TASK STATEMENT →
Identify, in the records below, every line where the string "Machine" appears, and copy each such line.

------ DATASET

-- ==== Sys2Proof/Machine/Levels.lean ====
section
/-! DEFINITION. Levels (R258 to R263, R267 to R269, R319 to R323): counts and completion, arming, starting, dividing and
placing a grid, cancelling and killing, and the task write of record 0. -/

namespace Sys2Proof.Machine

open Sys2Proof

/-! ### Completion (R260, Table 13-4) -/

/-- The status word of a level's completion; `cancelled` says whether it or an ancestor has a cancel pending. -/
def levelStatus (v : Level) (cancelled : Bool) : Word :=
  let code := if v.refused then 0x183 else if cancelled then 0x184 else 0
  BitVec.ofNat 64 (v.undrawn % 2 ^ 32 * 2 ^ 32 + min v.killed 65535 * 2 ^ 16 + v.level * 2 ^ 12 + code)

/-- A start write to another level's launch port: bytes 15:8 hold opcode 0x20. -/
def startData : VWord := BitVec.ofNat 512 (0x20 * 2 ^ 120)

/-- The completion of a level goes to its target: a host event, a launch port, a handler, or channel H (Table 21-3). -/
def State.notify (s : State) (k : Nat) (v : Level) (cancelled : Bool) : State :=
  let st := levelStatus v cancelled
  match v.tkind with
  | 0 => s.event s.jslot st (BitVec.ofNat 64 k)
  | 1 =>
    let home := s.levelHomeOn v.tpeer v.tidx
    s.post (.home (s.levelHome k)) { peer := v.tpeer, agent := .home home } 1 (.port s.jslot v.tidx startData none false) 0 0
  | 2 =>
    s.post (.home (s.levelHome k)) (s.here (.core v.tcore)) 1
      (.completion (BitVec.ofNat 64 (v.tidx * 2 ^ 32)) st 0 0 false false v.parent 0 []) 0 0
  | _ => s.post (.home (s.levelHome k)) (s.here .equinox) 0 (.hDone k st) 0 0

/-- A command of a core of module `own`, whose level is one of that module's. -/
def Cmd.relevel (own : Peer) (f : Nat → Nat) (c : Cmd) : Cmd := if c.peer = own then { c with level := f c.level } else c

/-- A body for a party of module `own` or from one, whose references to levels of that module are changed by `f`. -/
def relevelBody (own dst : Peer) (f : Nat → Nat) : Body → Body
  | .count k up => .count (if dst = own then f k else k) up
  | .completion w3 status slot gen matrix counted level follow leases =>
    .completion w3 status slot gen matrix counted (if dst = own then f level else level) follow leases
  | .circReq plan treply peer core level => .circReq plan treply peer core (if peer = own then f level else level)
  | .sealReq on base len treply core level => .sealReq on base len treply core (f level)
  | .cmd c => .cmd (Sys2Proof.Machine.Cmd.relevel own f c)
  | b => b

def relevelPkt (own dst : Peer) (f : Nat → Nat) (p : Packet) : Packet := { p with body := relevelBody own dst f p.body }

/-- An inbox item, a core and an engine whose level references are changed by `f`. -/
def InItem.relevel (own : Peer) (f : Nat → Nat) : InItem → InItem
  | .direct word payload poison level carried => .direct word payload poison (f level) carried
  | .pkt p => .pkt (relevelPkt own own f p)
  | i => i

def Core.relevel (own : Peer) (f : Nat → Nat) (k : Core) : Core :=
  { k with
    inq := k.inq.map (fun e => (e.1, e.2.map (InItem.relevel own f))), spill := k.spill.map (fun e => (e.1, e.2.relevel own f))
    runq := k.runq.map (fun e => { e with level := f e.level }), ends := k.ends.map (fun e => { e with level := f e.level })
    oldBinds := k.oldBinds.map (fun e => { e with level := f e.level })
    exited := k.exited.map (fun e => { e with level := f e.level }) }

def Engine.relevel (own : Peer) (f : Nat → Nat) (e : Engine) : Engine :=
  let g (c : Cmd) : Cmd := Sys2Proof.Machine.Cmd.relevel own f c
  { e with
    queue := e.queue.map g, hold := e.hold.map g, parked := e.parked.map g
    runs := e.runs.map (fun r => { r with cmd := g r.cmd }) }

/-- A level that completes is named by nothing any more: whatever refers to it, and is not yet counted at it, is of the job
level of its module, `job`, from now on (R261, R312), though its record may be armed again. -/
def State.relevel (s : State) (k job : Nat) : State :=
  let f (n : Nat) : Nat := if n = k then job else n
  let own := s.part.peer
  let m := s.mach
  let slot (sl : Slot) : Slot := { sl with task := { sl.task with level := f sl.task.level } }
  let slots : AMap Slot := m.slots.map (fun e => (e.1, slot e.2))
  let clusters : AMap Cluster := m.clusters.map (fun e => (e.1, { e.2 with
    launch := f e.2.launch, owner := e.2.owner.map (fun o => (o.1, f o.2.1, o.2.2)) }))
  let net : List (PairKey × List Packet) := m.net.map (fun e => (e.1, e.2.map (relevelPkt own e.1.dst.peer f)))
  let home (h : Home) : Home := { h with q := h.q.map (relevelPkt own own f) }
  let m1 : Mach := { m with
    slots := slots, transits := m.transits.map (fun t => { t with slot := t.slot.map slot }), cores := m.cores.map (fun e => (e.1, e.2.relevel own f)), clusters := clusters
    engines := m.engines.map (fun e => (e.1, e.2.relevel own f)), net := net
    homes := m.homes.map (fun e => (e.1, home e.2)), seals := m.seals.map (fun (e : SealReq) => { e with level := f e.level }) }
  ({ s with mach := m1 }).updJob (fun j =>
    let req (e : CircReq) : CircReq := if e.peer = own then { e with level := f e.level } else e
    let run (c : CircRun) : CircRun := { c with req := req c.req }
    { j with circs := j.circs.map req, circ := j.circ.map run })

------------
------ DATASET

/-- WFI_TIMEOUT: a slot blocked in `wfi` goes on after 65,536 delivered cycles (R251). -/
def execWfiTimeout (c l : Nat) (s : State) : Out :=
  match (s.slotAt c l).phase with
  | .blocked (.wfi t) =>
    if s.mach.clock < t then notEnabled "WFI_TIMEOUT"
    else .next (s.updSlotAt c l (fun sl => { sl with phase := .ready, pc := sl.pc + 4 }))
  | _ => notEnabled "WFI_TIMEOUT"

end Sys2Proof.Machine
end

------------

RESULT →
-- ==== Sys2Proof/Machine/Levels.lean ====
namespace Sys2Proof.Machine
  | .cmd c => .cmd (Sys2Proof.Machine.Cmd.relevel own f c)
  let g (c : Cmd) : Cmd := Sys2Proof.Machine.Cmd.relevel own f c
end Sys2Proof.Machine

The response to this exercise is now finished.